- [EXERCISE DESCRIPTION] Your task is to copy each line of the material below that includes "from".

- [DATA TO EXAMINE]
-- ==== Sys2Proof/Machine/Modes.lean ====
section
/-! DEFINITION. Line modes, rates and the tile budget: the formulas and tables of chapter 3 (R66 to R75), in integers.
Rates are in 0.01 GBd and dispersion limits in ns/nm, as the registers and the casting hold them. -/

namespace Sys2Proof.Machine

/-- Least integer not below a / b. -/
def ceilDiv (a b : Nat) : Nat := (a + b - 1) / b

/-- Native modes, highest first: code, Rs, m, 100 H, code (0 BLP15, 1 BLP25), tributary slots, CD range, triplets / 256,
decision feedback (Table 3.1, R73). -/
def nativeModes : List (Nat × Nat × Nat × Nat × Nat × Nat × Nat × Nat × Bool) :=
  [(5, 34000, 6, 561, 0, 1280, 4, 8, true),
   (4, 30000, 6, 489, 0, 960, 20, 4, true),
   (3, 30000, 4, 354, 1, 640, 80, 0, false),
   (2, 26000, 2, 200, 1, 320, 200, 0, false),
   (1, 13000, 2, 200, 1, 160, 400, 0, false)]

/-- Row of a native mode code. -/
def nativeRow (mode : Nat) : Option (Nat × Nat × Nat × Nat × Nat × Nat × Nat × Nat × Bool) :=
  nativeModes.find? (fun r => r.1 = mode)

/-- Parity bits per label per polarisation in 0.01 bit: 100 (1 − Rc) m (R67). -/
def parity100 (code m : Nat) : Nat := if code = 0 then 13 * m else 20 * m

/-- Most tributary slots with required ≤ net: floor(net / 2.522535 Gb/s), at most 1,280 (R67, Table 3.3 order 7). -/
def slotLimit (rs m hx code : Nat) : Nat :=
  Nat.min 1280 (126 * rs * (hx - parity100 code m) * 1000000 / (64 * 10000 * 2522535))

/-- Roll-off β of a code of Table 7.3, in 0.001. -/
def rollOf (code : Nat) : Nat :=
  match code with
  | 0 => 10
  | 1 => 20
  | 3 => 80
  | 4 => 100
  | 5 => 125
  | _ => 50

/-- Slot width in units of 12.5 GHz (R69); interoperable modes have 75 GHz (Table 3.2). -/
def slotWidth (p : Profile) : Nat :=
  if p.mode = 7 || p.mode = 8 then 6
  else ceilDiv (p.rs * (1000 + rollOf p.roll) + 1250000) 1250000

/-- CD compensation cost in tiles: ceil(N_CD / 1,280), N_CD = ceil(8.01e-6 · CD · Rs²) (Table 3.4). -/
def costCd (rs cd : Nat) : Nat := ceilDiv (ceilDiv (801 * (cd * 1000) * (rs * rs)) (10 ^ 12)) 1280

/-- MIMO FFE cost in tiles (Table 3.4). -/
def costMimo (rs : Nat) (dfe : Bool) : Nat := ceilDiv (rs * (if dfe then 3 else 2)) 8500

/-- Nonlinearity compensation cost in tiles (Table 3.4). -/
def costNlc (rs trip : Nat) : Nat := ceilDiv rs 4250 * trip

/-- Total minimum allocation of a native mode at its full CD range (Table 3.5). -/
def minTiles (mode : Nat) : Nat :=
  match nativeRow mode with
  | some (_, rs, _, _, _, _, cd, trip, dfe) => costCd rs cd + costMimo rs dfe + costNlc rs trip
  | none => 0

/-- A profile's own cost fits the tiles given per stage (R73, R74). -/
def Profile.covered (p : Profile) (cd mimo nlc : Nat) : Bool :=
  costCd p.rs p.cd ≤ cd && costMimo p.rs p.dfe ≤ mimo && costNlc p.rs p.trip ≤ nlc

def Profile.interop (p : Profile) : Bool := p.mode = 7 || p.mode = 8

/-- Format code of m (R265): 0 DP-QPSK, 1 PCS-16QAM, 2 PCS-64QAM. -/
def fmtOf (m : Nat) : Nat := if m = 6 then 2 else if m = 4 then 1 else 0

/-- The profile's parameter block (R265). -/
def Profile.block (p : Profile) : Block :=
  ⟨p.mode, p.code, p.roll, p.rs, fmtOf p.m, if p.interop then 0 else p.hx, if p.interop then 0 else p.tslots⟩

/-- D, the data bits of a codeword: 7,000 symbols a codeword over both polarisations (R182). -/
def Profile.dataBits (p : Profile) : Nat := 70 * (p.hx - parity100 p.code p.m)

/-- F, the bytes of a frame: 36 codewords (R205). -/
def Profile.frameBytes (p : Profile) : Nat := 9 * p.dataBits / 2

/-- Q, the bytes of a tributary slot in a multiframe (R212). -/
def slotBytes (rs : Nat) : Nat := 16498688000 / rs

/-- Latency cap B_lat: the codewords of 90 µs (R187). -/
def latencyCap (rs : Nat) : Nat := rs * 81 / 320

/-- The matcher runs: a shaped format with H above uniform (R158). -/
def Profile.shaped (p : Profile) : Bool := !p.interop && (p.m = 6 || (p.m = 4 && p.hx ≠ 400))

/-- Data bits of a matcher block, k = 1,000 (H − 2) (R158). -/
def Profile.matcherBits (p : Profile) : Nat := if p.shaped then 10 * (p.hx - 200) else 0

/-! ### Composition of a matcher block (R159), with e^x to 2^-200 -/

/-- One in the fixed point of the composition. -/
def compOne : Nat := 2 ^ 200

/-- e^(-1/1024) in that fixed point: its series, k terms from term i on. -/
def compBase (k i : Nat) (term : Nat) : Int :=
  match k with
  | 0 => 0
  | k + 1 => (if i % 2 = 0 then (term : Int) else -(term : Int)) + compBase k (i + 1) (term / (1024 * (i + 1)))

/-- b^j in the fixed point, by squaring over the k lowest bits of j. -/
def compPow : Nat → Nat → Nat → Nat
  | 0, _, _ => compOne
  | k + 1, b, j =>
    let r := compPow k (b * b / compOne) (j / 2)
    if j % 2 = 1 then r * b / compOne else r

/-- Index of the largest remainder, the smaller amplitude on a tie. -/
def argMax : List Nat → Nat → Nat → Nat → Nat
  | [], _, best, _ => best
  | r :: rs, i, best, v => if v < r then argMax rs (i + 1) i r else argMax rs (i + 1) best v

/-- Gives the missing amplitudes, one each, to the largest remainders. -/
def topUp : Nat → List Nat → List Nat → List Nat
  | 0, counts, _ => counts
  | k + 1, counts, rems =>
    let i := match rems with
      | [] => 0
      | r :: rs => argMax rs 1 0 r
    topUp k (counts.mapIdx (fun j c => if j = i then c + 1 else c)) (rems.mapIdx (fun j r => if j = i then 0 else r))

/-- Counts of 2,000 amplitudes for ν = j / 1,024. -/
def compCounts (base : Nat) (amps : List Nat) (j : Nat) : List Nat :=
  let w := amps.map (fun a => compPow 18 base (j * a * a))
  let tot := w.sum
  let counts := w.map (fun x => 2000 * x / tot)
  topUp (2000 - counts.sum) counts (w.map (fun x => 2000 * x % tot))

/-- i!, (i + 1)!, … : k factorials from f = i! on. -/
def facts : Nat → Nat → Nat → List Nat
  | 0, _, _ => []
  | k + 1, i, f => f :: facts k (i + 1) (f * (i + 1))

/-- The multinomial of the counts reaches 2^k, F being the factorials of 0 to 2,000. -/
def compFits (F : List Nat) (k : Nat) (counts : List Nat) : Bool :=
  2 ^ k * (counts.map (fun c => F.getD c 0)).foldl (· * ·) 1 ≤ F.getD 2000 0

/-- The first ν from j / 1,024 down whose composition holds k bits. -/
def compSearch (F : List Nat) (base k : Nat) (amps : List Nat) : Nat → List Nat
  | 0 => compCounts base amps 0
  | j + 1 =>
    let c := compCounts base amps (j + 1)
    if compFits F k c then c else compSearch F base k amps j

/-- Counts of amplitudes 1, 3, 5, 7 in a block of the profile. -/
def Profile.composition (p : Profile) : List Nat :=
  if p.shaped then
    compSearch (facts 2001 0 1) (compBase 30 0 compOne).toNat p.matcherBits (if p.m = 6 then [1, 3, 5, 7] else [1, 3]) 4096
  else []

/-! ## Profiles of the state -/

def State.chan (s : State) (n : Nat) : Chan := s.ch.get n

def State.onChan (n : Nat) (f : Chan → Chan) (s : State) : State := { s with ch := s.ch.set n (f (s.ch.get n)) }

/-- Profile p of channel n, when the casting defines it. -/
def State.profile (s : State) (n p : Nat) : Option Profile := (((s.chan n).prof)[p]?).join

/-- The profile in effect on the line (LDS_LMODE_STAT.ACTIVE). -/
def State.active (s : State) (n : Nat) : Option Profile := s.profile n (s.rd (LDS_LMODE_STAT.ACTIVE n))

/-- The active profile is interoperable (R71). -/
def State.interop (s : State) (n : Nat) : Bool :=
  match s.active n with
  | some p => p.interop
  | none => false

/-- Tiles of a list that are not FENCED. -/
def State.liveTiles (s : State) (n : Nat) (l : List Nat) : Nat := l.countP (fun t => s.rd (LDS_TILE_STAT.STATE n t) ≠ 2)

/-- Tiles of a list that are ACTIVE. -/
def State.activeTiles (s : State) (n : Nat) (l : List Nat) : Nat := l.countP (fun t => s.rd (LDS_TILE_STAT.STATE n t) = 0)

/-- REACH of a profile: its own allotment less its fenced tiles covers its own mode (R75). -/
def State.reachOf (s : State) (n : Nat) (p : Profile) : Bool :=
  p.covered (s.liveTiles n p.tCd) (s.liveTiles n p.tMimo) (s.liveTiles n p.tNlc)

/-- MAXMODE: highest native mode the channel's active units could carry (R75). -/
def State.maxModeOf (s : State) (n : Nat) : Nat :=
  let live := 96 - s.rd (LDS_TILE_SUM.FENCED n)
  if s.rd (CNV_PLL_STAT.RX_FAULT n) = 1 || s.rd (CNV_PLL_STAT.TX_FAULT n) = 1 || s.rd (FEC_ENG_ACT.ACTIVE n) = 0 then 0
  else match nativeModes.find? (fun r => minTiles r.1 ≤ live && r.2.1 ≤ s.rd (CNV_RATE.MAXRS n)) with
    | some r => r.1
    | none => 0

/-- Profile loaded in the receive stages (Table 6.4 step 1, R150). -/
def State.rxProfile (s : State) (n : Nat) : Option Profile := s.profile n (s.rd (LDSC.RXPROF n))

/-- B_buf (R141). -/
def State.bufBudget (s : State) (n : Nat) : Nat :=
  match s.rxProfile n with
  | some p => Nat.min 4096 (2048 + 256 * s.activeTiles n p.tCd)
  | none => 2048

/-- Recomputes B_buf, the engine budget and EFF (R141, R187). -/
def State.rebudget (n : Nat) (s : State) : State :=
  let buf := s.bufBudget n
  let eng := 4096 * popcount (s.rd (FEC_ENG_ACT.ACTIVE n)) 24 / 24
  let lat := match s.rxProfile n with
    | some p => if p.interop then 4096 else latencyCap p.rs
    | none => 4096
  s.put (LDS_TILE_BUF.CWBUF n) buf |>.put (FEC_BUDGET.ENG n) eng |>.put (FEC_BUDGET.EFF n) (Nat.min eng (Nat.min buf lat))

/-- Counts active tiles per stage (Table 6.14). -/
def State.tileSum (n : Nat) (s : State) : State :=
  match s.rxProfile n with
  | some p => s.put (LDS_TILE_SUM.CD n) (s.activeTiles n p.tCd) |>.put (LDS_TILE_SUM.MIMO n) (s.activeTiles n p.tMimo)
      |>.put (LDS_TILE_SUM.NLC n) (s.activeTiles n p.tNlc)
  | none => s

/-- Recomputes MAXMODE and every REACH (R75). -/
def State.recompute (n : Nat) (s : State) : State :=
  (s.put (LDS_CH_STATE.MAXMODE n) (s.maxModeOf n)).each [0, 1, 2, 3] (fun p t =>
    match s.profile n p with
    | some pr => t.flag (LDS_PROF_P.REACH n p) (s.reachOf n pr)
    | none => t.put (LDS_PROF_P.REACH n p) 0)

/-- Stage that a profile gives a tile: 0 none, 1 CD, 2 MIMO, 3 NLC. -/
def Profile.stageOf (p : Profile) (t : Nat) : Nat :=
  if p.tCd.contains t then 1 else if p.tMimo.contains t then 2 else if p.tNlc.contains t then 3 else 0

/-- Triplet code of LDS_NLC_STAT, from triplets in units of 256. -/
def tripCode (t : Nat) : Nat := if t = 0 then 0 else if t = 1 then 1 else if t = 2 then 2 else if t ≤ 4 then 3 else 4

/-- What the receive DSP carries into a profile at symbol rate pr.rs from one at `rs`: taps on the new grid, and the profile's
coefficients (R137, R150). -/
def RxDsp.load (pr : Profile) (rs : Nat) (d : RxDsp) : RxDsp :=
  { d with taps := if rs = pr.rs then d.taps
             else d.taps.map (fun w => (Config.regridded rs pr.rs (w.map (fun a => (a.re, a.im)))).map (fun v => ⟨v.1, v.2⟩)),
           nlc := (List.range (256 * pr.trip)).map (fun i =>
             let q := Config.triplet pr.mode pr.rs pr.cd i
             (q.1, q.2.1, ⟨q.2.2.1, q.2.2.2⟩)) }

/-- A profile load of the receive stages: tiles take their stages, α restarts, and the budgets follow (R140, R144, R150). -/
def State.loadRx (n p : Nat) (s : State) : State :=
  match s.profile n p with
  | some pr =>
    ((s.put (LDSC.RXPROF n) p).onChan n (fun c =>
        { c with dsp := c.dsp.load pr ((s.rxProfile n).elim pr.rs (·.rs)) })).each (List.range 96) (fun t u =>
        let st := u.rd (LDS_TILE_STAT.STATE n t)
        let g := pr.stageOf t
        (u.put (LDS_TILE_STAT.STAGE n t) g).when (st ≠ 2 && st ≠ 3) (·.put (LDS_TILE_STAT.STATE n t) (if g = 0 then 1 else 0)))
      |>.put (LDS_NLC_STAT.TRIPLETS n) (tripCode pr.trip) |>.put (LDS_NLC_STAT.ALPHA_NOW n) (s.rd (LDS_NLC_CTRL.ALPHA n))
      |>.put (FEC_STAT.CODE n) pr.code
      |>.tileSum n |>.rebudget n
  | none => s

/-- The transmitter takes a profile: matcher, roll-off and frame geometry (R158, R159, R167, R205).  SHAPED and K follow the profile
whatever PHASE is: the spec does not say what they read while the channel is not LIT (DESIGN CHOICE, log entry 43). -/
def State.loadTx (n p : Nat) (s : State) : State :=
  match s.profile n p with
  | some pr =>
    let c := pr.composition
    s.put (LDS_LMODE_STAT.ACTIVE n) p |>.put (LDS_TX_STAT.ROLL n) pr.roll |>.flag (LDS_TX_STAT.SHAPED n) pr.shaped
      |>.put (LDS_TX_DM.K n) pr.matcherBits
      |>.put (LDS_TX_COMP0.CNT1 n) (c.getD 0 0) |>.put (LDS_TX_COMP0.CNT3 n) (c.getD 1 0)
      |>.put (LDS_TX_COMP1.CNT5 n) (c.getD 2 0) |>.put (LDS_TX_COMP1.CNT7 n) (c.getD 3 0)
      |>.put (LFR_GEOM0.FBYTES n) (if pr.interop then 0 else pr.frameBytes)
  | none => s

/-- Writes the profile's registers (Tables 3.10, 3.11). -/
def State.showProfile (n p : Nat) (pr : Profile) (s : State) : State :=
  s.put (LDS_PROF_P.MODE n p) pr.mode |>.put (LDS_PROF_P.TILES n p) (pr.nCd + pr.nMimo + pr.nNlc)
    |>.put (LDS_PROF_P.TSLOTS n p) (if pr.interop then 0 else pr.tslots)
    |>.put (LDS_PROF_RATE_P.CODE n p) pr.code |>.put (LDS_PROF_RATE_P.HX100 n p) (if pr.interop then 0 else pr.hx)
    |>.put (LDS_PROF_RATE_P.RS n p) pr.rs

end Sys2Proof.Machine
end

- [ANSWER SPACE]
/-- e^(-1/1024) in that fixed point: its series, k terms from term i on. -/
/-- i!, (i + 1)!, … : k factorials from f = i! on. -/
/-- The first ν from j / 1,024 down whose composition holds k bits. -/
/-- Triplet code of LDS_NLC_STAT, from triplets in units of 256. -/
/-- What the receive DSP carries into a profile at symbol rate pr.rs from one at `rs`: taps on the new grid, and the profile's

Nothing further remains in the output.